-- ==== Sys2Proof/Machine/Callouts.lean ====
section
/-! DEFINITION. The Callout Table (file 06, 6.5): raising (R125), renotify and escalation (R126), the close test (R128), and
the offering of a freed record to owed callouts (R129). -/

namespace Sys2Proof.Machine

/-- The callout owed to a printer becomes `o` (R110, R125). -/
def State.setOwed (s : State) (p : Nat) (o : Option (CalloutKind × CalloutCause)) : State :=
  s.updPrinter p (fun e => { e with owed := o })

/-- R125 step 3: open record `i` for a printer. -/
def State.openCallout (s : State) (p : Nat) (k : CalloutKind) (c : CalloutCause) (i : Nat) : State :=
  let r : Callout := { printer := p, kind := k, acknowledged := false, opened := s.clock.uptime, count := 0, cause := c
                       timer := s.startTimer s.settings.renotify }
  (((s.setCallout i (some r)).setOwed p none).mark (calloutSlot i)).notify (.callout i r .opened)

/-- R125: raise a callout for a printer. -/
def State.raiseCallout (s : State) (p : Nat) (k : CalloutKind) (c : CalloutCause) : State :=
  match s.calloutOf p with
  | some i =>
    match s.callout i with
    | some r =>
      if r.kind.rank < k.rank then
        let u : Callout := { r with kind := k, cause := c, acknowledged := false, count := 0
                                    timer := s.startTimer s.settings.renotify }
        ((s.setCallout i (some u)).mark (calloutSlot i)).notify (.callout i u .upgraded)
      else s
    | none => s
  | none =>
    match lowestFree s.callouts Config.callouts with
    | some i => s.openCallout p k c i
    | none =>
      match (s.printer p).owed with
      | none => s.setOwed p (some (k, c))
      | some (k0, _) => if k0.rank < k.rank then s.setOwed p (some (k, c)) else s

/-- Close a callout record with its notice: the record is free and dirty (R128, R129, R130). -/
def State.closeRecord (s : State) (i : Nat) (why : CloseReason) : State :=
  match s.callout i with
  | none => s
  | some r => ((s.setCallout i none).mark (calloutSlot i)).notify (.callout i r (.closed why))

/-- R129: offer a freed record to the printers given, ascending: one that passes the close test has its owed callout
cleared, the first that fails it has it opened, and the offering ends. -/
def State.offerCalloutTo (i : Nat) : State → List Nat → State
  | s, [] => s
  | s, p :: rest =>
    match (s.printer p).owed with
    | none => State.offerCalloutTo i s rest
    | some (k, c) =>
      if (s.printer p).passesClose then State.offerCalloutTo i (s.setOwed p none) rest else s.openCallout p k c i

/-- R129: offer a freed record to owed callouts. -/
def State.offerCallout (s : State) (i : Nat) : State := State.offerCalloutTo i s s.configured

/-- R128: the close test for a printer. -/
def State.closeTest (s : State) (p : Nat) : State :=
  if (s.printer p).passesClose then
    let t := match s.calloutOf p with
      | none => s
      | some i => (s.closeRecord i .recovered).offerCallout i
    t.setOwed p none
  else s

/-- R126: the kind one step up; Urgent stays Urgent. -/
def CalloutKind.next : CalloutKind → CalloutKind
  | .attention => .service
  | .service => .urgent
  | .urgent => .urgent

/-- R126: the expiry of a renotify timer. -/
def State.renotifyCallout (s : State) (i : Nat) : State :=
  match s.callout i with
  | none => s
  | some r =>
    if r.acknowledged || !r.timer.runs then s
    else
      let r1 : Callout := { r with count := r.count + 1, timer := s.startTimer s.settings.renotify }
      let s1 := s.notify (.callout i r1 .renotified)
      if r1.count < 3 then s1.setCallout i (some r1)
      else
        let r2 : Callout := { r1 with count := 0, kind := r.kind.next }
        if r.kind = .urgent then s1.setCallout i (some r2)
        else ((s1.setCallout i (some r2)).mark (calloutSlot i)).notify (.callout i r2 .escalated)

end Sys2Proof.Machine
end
◆ ◆ ◆
## YOUR INSTRUCTIONS
Print each entry precisely. Include every line.

## EXERCISE RESPONSE
-- ==== Sys2Proof/Machine/Callouts.lean ====
section
/-! DEFINITION. The Callout Table (file 06, 6.5): raising (R125), renotify and escalation (R126), the close test (R128), and
the offering of a freed record to owed callouts (R129). -/

namespace Sys2Proof.Machine

/-- The callout owed to a printer becomes `o` (R110, R125). -/
def State.setOwed (s : State) (p : Nat) (o : Option (CalloutKind × CalloutCause)) : State :=
  s.updPrinter p (fun e => { e with owed := o })

/-- R125 step 3: open record `i` for a printer. -/
def State.openCallout (s : State) (p : Nat) (k : CalloutKind) (c : CalloutCause) (i : Nat) : State :=
  let r : Callout := { printer := p, kind := k, acknowledged := false, opened := s.clock.uptime, count := 0, cause := c
                       timer := s.startTimer s.settings.renotify }
  (((s.setCallout i (some r)).setOwed p none).mark (calloutSlot i)).notify (.callout i r .opened)

/-- R125: raise a callout for a printer. -/
def State.raiseCallout (s : State) (p : Nat) (k : CalloutKind) (c : CalloutCause) : State :=
  match s.calloutOf p with
  | some i =>
    match s.callout i with
    | some r =>
      if r.kind.rank < k.rank then
        let u : Callout := { r with kind := k, cause := c, acknowledged := false, count := 0
                                    timer := s.startTimer s.settings.renotify }
        ((s.setCallout i (some u)).mark (calloutSlot i)).notify (.callout i u .upgraded)
      else s
    | none => s
  | none =>
    match lowestFree s.callouts Config.callouts with
    | some i => s.openCallout p k c i
    | none =>
      match (s.printer p).owed with
      | none => s.setOwed p (some (k, c))
      | some (k0, _) => if k0.rank < k.rank then s.setOwed p (some (k, c)) else s

/-- Close a callout record with its notice: the record is free and dirty (R128, R129, R130). -/
def State.closeRecord (s : State) (i : Nat) (why : CloseReason) : State :=
  match s.callout i with
  | none => s
  | some r => ((s.setCallout i none).mark (calloutSlot i)).notify (.callout i r (.closed why))

/-- R129: offer a freed record to the printers given, ascending: one that passes the close test has its owed callout
cleared, the first that fails it has it opened, and the offering ends. -/
def State.offerCalloutTo (i : Nat) : State → List Nat → State
  | s, [] => s
  | s, p :: rest =>
    match (s.printer p).owed with
    | none => State.offerCalloutTo i s rest
    | some (k, c) =>
      if (s.printer p).passesClose then State.offerCalloutTo i (s.setOwed p none) rest else s.openCallout p k c i

/-- R129: offer a freed record to owed callouts. -/
def State.offerCallout (s : State) (i : Nat) : State := State.offerCalloutTo i s s.configured

/-- R128: the close test for a printer. -/
def State.closeTest (s : State) (p : Nat) : State :=
  if (s.printer p).passesClose then
    let t := match s.calloutOf p with
      | none => s
      | some i => (s.closeRecord i .recovered).offerCallout i
    t.setOwed p none
  else s

/-- R126: the kind one step up; Urgent stays Urgent. -/
def CalloutKind.next : CalloutKind → CalloutKind
  | .attention => .service
  | .service => .urgent
  | .urgent => .urgent

/-- R126: the expiry of a renotify timer. -/
def State.renotifyCallout (s : State) (i : Nat) : State :=
  match s.callout i with
  | none => s
  | some r =>
    if r.acknowledged || !r.timer.runs then s
    else
      let r1 : Callout := { r with count := r.count + 1, timer := s.startTimer s.settings.renotify }
      let s1 := s.notify (.callout i r1 .renotified)
      if r1.count < 3 then s1.setCallout i (some r1)
      else
        let r2 : Callout := { r1 with count := 0, kind := r.kind.next }
        if r.kind = .urgent then s1.setCallout i (some r2)
        else ((s1.setCallout i (some r2)).mark (calloutSlot i)).notify (.callout i r2 .escalated)

end Sys2Proof.Machine
end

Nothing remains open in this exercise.